Ġorġ Mallia (born 9 November 1957) is a Maltese communications academic, author and cartoonist.

Education and work 

He has a B.A.(Hons) in English Literature and an M.A. in communications, both from the University of Malta, and a Ph.D. in Instructional Technology, from the University of Sheffield, UK. He specialises in Print and Presentation Media, Personal Communications and Branding, Instructional Design and Technology (particularly Transfer of Learning), and Visual Narrative. Ġorġ Mallia is a  professor of communications, and the Head of the Department of Media and Communications, in the Faculty of Media and Knowledge Sciences at the University of Malta.

Publications, media work and cartoons 
As an author, Ġorġ Mallia has produced mostly children's books, which he has also illustrated. His Pullu series for very young children is very popular in Malta and has introduced countless children to reading in Maltese. He has also written two collections of experimental short stories for adults, a book of microstories (Mitt Ruħ) and a collection of poems. He was editor of the comics series Avventura (Adventure), 1982 and Il-Komik (The Comic), 1983–1984. His books for children also include Ktieb ix-Xwejjaħ (1978), Avventura taħt l-Art (1993), Il-Professur Għasfur (2015), and Sigurd and the Tree of Life (2016). He was co-editor and producer of the children's magazine Sagħtar, and past editor of the short lived national children's magazine HeyU!

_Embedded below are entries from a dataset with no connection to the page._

section
/-! PROOF. What follows the judgement of a matched sample: its raise (R41), its forwarding (R42 to R44) and the
reports it triggers (R45). -/

namespace Sys2Proof.Machine

/-! ## Forwarding (R42 to R44) -/

section forwarding

variable {s : State} {p : PointId} {e : PointEntry} {changed : Bool} {f : Frame} {x : Reading}

/-- The deadband's test on true integers: the difference does not wrap (R42). -/
theorem forwards_deadband_iff {last : Option Value} (deadband : e.policy = .deadband) :
    forwards e changed last x = true ↔
      changed = true ∨ last = none ∨
        (x.held = false ∧ x.fault = false ∧
          ∃ v, last = some v ∧ (e.deadband : Int) ≤ |x.value.toInt - v.toInt|) := by
  cases last with
  | none => simp [forwards, deadband]
  | some v =>
    simp only [forwards, deadband, Bool.or_eq_true, Bool.and_eq_true, Bool.not_eq_true', decide_eq_true_eq,
      Int.abs_eq_natAbs, Nat.cast_le, and_assoc, reduceCtorEq, false_or, Option.some.injEq,
      exists_eq_left']

theorem forwardStage_unsent (unsent : ¬forwards e changed s.records[p].lastForwarded x = true) :
    forwardStage p e changed f x s = s := by
  simp only [forwardStage, unsent, Bool.false_eq_true, if_false]

theorem forwardStage_accepted (sent : forwards e changed s.records[p].lastForwarded x = true)
    (accepts : s.dataAccepts = true) :
    forwardStage p e changed f x s =
      placeData (.data ⟨p, s.records[p].condition, changed, x, f.sequence, f.arrival⟩)
        (s.setRecord p { s.records[p] with lastForwarded := some x.value }) := by
  simp only [forwardStage, sent, accepts, if_true]

/-- A message that is not placed leaves the last forwarded value (R43, R44). -/
theorem forwardStage_refused (sent : forwards e changed s.records[p].lastForwarded x = true)
    (refuses : ¬s.dataAccepts = true) :
    forwardStage p e changed f x s =
      offerData (.data ⟨p, s.records[p].condition, changed, x, f.sequence, f.arrival⟩) s := by
  simp only [forwardStage, sent, refuses, Bool.false_eq_true, if_true, if_false]

theorem dataAccepts_iff : s.dataAccepts = true ↔ s.link.state = .active ∧ s.out.dataQ.length < 32 := by
  rw [State.dataAccepts, Bool.and_eq_true, beq_iff_eq, decide_eq_true_eq]
  rfl

theorem offerData_absorbed (m : Message) (closed : s.link.state ≠ .active) :
    offerData m s = countAbsorbed s := if_pos closed

theorem offerData_lost (m : Message) (active : s.link.state = .active) (full : 32 ≤ s.out.dataQ.length) :
    offerData m s = raiseDevice .dataLoss (countLoss s) := by
  have refuses : ¬s.out.dataQ.length < Config.dataCapacity := Nat.not_lt_of_le full
  rw [offerData, if_neg (not_not_intro active), if_neg refuses]

end forwarding

/-! ## Raises and the stages of one sample (R31, R41) -/

theorem raisesOnEntry_iff (e : PointEntry) (old new : Condition) :
    raisesOnEntry e old new = true ↔
      new ≠ old ∧
        ((new = .abnormal ∧ e.raiseOn.abnormal) ∨
          (new = .normal ∧ old ≠ .unknown ∧ e.raiseOn.normalReturn) ∨
          (new = .faulted ∧ e.raiseOn.fault)) := by
  by_cases same : old = new
  · simp [raisesOnEntry, same]
  · cases new <;> simp [raisesOnEntry, same, Ne.symm same]

/-- A matched sample that is no duplicate: its record, its raise, its forwarding, its reports (R31). -/
theorem processSample_matched {s u : State} {l : LaneId} {f : Frame} {i : Nat} {x : Reading} {p : PointId}
    {e : PointEntry}
    (found : lookup ⟨l, f.node, Fin.ofNat 16 (f.startIndex.val + i)⟩ s = (s, some (p, e)))
    (fresh : s.records[p].lastSequence ≠ some f.sequence)
    (recorded : u = s.setRecord p
      (conditionStage e f.arrival (staleStart s (s.activePoint p)) x
        (sequenceStage f.sequence s.records[p]))) :
    processSample l f i x s =
      groupStage p
        (forwardStage p e (u.records[p].condition != s.records[p].condition) f x
          (if raisesOnEntry e s.records[p].condition u.records[p].condition then
            raiseInto e.slot (.point p) u else u)) := by
  have accepted : ¬isDuplicate s.records[p] f.sequence = true := by simpa [isDuplicate] using fresh
  subst recorded
  simp only [processSample, found, matchedSample, accepted, Bool.false_eq_true, if_false,
    State.setRecord_records, rowSet_self]

/-! ## One group's turn (R45, R110, R113, R116) -/

/-- The turn of group `g` in the trigger stage of a sample of point `p`. -/
def groupTurn (p : PointId) (s : State) (g : GroupId) : State :=
  if sampleTriggers s p g then assembleReport g .onSample s else s

/-- The state after the turns of the first `n` groups. -/
def afterGroups (p : PointId) (s : State) (n : Nat) : State :=
  ((allFin 16).take n).foldl (groupTurn p) s

theorem afterGroups_all (p : PointId) (s : State) : afterGroups p s 16 = groupStage p s := by
  rw [afterGroups, List.take_of_length_le (allFin_length 16).le]
  rfl

theorem afterGroups_succ (p : PointId) (s : State) (g : GroupId) :
    afterGroups p s (g.val + 1) = groupTurn p (afterGroups p s g.val) g := by
  have here : g.val < (allFin 16).length := by simp
  rw [afterGroups, List.take_succ_eq_append_getElem here, List.foldl_append, allFin_getElem]
  rfl

theorem groupAgrees_iff (e : Stored GroupEntry) : groupAgrees e = true ↔ crc16 e.entry.bytes = e.code := by
  simp [groupAgrees, GroupEntry.checkCode]

theorem sampleTriggers_iff (s : State) (p : PointId) (g : GroupId) :
    sampleTriggers s p g = true ↔
      (s.activeGroup g).entry.trigger = .onSample ∧ (s.activeGroup g).mark = false ∧
        (s.activeGroup g).entry.start.val + (s.activeGroup g).entry.triggerMember = p.val := by
  simp only [sampleTriggers, Bool.and_eq_true, beq_iff_eq, Bool.not_eq_true', and_assoc]

section turn

variable {s : State} {p : PointId} {g : GroupId}

theorem groupTurn_passed (passed : ¬sampleTriggers s p g = true) : groupTurn p s g = s := if_neg passed

theorem groupTurn_reports (triggered : sampleTriggers s p g = true)
    (agrees : groupAgrees (s.activeGroup g) = true) :
    groupTurn p s g = offerData (buildReport s g (s.activeGroup g).entry .onSample none) s := by
  obtain ⟨onSample, unmarked, -⟩ := (sampleTriggers_iff s p g).mp triggered
  simp [groupTurn, triggered, assembleReport, unmarked, agrees, onSample]

theorem groupTurn_faults (triggered : sampleTriggers s p g = true)
    (disagrees : ¬groupAgrees (s.activeGroup g) = true) : groupTurn p s g = faultGroup g s := by
  obtain ⟨-, unmarked, -⟩ := (sampleTriggers_iff s p g).mp triggered
  simp [groupTurn, triggered, assembleReport, unmarked, disagrees]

Ġorġ Mallia is one of Malta's best known cartoonists. His cartoons have been published in newspapers and magazines throughout the island. From 1993 to 2008 he produced what was then Malta's only regular socio-political comic strip (One Family) in The Sunday Times of Malta. Since 2020 he has produced a comic strip that initially mapped humorously the COVID-19 pandemic in Malta, but then also took on socio-political satire, Żepp. Initially run twice weekly in The Times of Malta, it now appears once a week in The Sunday Times of Malta. He is also well known as a pioneering book illustrator in Malta.

He has published extensively (in Maltese and English) in his academic fields of interest, also producing an edited volume of papers exploring the use of Social Media in Education, The Social Classroom (2014).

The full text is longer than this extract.